Published online 2015 November 6. doi:  10.2484/rcr.v6i3.530
PMCID: PMC4900049

Gerbode ventricular septal defect diagnosed using cardiac CTA imaging


This report describes the ability of computed tomography angiography (CTA) imaging of the heart to visualize an acquired shunt between the left ventricular outflow tract (LVOT) and the right atrium (RA) (Gerbode defect). Previously, transesophageal echocardiography (TEE) has been the mainstay of diagnosis. To the best of our knowledge, the use of cardiac CTA imaging to visualize and diagnose this disorder has not been previously reported. Cardiac CTA allows for more detailed visualization of cardiac anatomy and can supplement or supplant TEE as the diagnostic test of choice for evaluation of patients with this rare defect.

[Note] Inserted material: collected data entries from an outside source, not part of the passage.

/-- R228, R230, R242: the arithmetic of one iteration, by method; a fixed-point solve has its own. -/
def Solve.iterate (z : Solve) (a : KMat) (pc : List Dbl → KM (List Dbl)) (cert : List Byte) (b : List Dbl) : KM KStep :=
  let d := z.cmd.bytes
  if z.fixed then fixStep a cert z
  else match slMethod d with
    | 0 => cgStep a pc z
    | 1 => biStep a pc (slAdj d) z
    | _ => gmStep a pc (slAdj d) b (slRestart d) (slCap d) z
/-- R230, R231: the solve after an iteration: it is counted and charged, and the GMRES restart that it made with it. -/
def Solve.after (z : Solve) (a : KMat) (t : KStep) : Solve :=
  let d := z.cmd.bytes
  { t.sol with
    cmd := z.cmd
    iters := z.iters + 1
    charged := z.charged + a.costIter z.fixed (slMethod d) z.prec z.hs.length + (t.sol.restarts - z.restarts) * a.costRestart (slRestart d) }

/-- What an iteration reads again: the matrix, the context, the preconditioner, b and the certificate. -/
structure KSet where
  a : KMat
  st : List Byte
  f : KMat
  dg : List Dbl
  b : List Dbl
  cert : List Byte
/-- Reads what the solve in progress of kiln q works on; the solve ends where that fails (R247). -/
def State.withSet (s : State) (q : Nat) (z : Solve) (go : State → KSet → State) : State :=
  let d := z.cmd.bytes
  let h := s.read (slMatrix d) 64
  let m := h.st.readBcsr h.bytes
  match firstBad h.bad m.bad, m.mat with
  | some b, _ => m.st.kilnMemEnd q z b
  | none, none => (m.st.matrixFault q z.cmd).solveEnd q z 0x13
  | none, some a =>
    let cx := m.st.ctxRead q z.ctxBase (slCtx d)
    let st := z.ctx a cx.inc
    let pr := cx.st.readPrec a z.prec st
    let (b, bb, s1) := pr.st.readB d a.n
    let cert := if z.fixed then s1.read (slCert d) (16 + 8 * (slCap d + 1)) else ⟨[], none, s1⟩
    match firstBad cx.bad (firstBad pr.bad (firstBad bb cert.bad)) with
    | some e => cert.st.kilnMemEnd q z e
    | none => go cert.st ⟨a, st, pr.f, pr.dg, b, cert.bytes⟩

/-- R228, R230, R242: kiln q runs one iteration of its solve, unless its deadline has arrived (R232). -/
def State.solveIteration (s : State) (q : Nat) : State :=
  match (s.kiln q).run with
  | none => s
  | some z =>
    let d := z.cmd.bytes
    if !s.clocked ∨ slDeadline d ≤ z.charged then s
    else s.withSet q z fun s1 k =>
      let a := k.a
      let (t, s2) := s1.strictly q (z.iterate a (z.pc k.f k.dg) k.cert k.b)
      let z1 := z.after a t
      let s3 := (s2.setPair (R.KLN_ITERS_LO q) ((s2.pair (R.KLN_ITERS_LO q) + 1) % 2 ^ 64)).scribble d a.n z.fixed
      if t.stop = 3 then
        let (x0, bx, s4) := s3.readX0 d k.st a.n
        match bx with
        | some e => s4.kilnMemEnd q z1 e
        | none => s4.kilnBreach q a k.b x0 z1
      else if t.stop = 2 then s3.solveStop q a z1 (if z.flags &&& kfRetried != 0 then 5 else 4)
      else
        match solveVerdict z1 (t.stop == 1) with
        | some v => s3.solveStop q a z1 (if v ≠ 0 ∧ z.flags &&& kfRetried ≠ 0 then 5 else v)
        | none => s3.modKln q fun k => { k with run := some z1 }

/-- R232: the charged total of the solve has reached its deadline: it stops. GMRES still forms x (R230), where a non-finite
y[i] is a breakdown. -/
def State.kilnDeadline (s : State) (q : Nat) : State :=
  match (s.kiln q).run with
  | none => s
  | some z =>
    let d := z.cmd.bytes
    if !s.clocked ∨ z.charged < slDeadline d then s
    else s.withSet q z fun s1 k =>
      let (o, s2) := if z.hs.isEmpty then (some z.x, s1) else s1.strictly q (gmForm (z.pc k.f k.dg) z)
      match o with
      | none => s2.solveStop q k.a z 4
      | some x =>
        let z1 := if z.hs.isEmpty then z else { z with x := x, xres := z.res }
        s2.solveStop q k.a z1 (if z.flags &&& kfRetried ≠ 0 then 5 else 2)

/-! ## Factors -/

/-- Whether a block holds a non-finite value. -/
def badBlk (b : Blk) : Bool := b.any fun l => l.any badScalar
/-- Gaussian elimination without pivoting of [B | I]; none: a zero, non-finite, or (`pos`) non-positive pivot (R237). -/
def invBlock (bs : Nat) (pos : Bool) (b : Blk) : KM (Option Blk) :=
  let aug : Blk := b.zipIdx.map fun (r, i) => r ++ (List.range bs).map fun j => if i = j then dOne else 0
  kbind (kfold (fun (m : Option Blk) c =>
    match m with
    | none => kpure none
    | some m =>
      let pv := matAt m 0 c c
      if dIsZero pv || badScalar pv || (pos && dLe pv 0) then kpure none
      else
        kbind (kmap (fun v => kdiv v pv) (m.getD c [])) fun prow =>
        kbind (kmap (fun (p : List Dbl × Nat) =>
          if p.2 = c then kpure prow
          else kmap (fun (t : Dbl × Dbl) => kfma (dNeg (p.1.getD c 0)) t.2 t.1) (p.1.zip prow)) m.zipIdx) fun m1 => kpure (some m1))
    (some aug) (List.range bs)) fun r =>
  kpure (match r with
    | some m => if badBlk m then none else some (m.map fun l => l.drop bs)
    | none => none)

/-- The transpose of a block. -/
def trBlk (bs : Nat) (b : Blk) : Blk := matOf bs bs fun i j => matAt b 0 j i
/-- A - X Y, each element a chain in ascending order. -/
def subMul (bs : Nat) (a x y : Blk) : KM Blk :=
  kmap (fun i => kmap (fun j => kfold (fun acc e => kfma (dNeg (matAt x 0 i e)) (matAt y 0 e j) acc) (matAt a 0 i j) (List.range bs)) (List.range bs)) (List.range bs)
/-- X Y. -/
def mulBlk (bs : Nat) (x y : Blk) : KM Blk :=
  kmap (fun i => kmap (fun j => kchain ((List.range bs).map fun e => (matAt x 0 i e, matAt y 0 e j))) (List.range bs)) (List.range bs)

/-- A block of a row in progress. -/
def blkIn (l : List (Nat × Blk)) (c : Nat) : Option Blk := (l.find? fun p => p.1 == c).map (·.2)

/-- R237: block row i of a factor from the rows before it (log 14). ILU(0): L, inverse of the diagonal block, U. IC(0):
rows of L D L^T with L^T above. None: a bad pivot, or a non-finite value anywhere in the row. -/
def factorRow (kind bs i : Nat) (done : List (List (Nat × Blk))) (row : List (Nat × Blk)) : KM (Option (List (Nat × Blk))) :=
  let lower := (row.filter fun p => decide (p.1 < i)).map (·.1)
  let inverse (k : Nat) : Blk := (blkIn (done.getD k []) k).getD []
  if kind = 2 then
    kbind (invBlock bs false ((blkIn row i).getD [])) fun r => kpure (r.map fun b => [(i, b)])
  else if kind = 4 then
    kbind (kfold (fun (w : List (Nat × Blk)) k =>
      kbind (mulBlk bs ((blkIn w k).getD []) (inverse k)) fun l =>
      kmap (fun (p : Nat × Blk) =>
        if p.1 = k then kpure (k, l)
        else if p.1 < k then kpure p
        else match blkIn (done.getD k []) p.1 with
          | some u => kbind (subMul bs p.2 l u) fun b => kpure (p.1, b)
          | none => kpure p) w) row lower) fun w =>
    kbind (invBlock bs false ((blkIn w i).getD [])) fun r => kpure (if w.any fun p => badBlk p.2 then none else r.map fun b => w.map fun p => if p.1 = i then (i, b) else p)
  else
    -- s_ij = a_ij - sum over k < j of s_ik l_jk^T; l_ij = s_ij d_j^-1; d_i = a_ii - sum of s_ik l_ik^T
    kbind (kfold (fun (w : List (Nat × Blk × Blk)) j =>
      kbind (kfold (fun (a : Blk) (p : Nat × Blk × Blk) =>
        match blkIn (done.getD j []) p.1 with
        | some l => subMul bs a p.2.1 (trBlk bs l)
        | none => kpure a) ((blkIn row j).getD []) w) fun sj =>
      kbind (mulBlk bs sj (inverse j)) fun lj => kpure (w ++ [(j, sj, lj)])) [] lower) fun w =>
    kbind (kfold (fun (a : Blk) (p : Nat × Blk × Blk) => subMul bs a p.2.1 (trBlk bs p.2.2)) ((blkIn row i).getD []) w) fun di =>
    kbind (invBlock bs true di) fun r =>
    kpure (if w.any fun p => badBlk p.2.2 then none else r.map fun b => w.map (fun p => (p.1, p.2.2)) ++ [(i, b)])

/-- R231, R237, R238: the factorisation row by row: none with true: abandoned at the deadline; none with false: failed. -/
def factorRows (kind bs deadline : Nat) : List (List (Nat × Blk)) → Nat → List (List (Nat × Blk)) → Nat → KM (Option (List (List (Nat × Blk))) × Bool × Nat)
  | [], _, done, ch => kpure (some done, false, ch)
  | row :: rest, i, done, ch =>
    kbind (factorRow kind bs i done row) fun r =>
    match r with
    | none => kpure (none, false, ch)
    | some w =>
      let c1 := ch + (if kind = 2 then bs ^ 3 + 1 else ceilDiv (row.length * bs * bs * 24) 1024 + bs ^ 3)
      if !rest.isEmpty && decide (deadline ≤ c1) then kpure (none, true, c1)
      else factorRows kind bs deadline rest (i + 1) (done ++ [w]) c1

/-- The factor as stored: IC(0) gets its upper blocks, the transposes of L. -/
def factorStore (kind bs : Nat) (a : KMat) (f : List (List (Nat × Blk))) : List Blk :=
  if kind = 2 then f.map fun r => ((r.head?).map (·.2)).getD []
  else a.rows.zipIdx.flatMap fun (row, i) => row.map fun c =>
    if kind = 3 ∧ i < c.1 then trBlk bs ((blkIn (f.getD c.1 []) i).getD []) else (blkIn (f.getD i []) c.1).getD []

/-- R218, R222: whether a FACTOR is rejected. -/
def factorBad (s : State) (q : Nat) (d h : List Byte) : Bool :=
  klnCommonBad s q d || hdrBad s h || hdrFixed h || leAt d 0 4 / 2 ^ 8 != 0 || leAt d 8 4 - leAt d 8 4 % 2 ^ 8 != slPrec d * 2 ^ 8 || leAt d 8 4 % 2 ^ 8 != 0 ||
  !(slPrec d == 2 || slPrec d == 3 || slPrec d == 4) || !zeroAt d 14 10 || !zeroAt d 32 8 || !zeroAt d 48 44 || !zeroAt d 96 32 || !zeroAt d 136 56

/-- R237, R238: the FACTOR at the head of kiln q. -/
def State.factor (s : State) (q : Nat) : State :=
  let Q := kilnQ q
  if !s.qOn Q || (s.kiln q).run.isSome then s
  else
    match s.readyHead Q with
    | none => s
    | some c =>
      if c.op ≠ 2 then s.headMoves Q
      else
        let d := c.bytes
        let s1 := s.startHead Q
        let finish (t : State) (st ch : Nat) : State := (t.klnFinish q c st 0 0 0 0 ch 0).endHead Q
        if klnCommonBad s1 q d then (s1.klnReject q c).endHead Q
        else
          let h := s1.read (slMatrix d) 64
          match h.bad with
          | some b => finish (h.st.klnFault q b) 0x12 0
          | none =>
            if factorBad h.st q d h.bytes then (h.st.klnReject q c).endHead Q
            else
              let m := h.st.readBcsr h.bytes
              match m.bad, m.mat with
              | some b, _ => finish (m.st.klnFault q b) 0x12 0
              | none, none => finish (m.st.matrixFault q c) 0x13 0
              | none, some a =>
                let kind := slPrec d
                let ((r, ab, ch), s2) := m.st.strictly q (factorRows kind a.bs (slDeadline d) a.rows 0 [] 0)
                match r with
                | none =>
                  if ab then finish (s2.raise (F.KLN_EVENT_FACTOR_ABANDONED q)) 9 ch else finish (s2.raise (F.KLN_EVENT_FACTOR_FAILED q)) 0xA ch
                | some f =>
                  let cx := s2.ctxRead q (s2.pair (R.KLN_CTXBASE_LO q)) (slCtx d)
                  match cx.bad with
                  | some b => finish (cx.st.klnFault q b) 0x12 ch
                  | none =>
                    let copy := 1 - leAt cx.cur 72 4 / 8 % 2
                    let bytes := (factorStore kind a.bs a f).flatMap fun b => b.flatMap fun l => l.flatMap fun v => leBytes 8 v
                    let s3 := cx.st.unitWrite .kiln q (leAt cx.inc (80 + 8 * copy) 8) bytes
                    let st1 := ctxSet (ctxSet cx.inc 64 8 a.psig) 72 4 (kind + 8 * copy)
                    if s3.writeFaulted .kiln q then finish (s3.raise (F.KLN_EVENT_MEMERR q)) 0x12 ch
                    else finish (s3.unitWrite .kiln q cx.addr st1) 8 ch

Abbreviations: MRI, magnetic resonance imaging; CTA, computed tomography angiography; TEE, transesophageal echocardiography

Case report

A 56-year-old male presented to our institution with shortness of breath, heart palpitations, left-sided chest discomfort, chills, nausea, and vomiting. He had a prior medical history of rheumatic fever, subacute bacterial endocarditis, and a successful aortic valve replacement 17 years ago. His physical exam revealed normal respirations, sinus tachycardia, no audible murmurs, and normal pedal pulses without peripheral edema.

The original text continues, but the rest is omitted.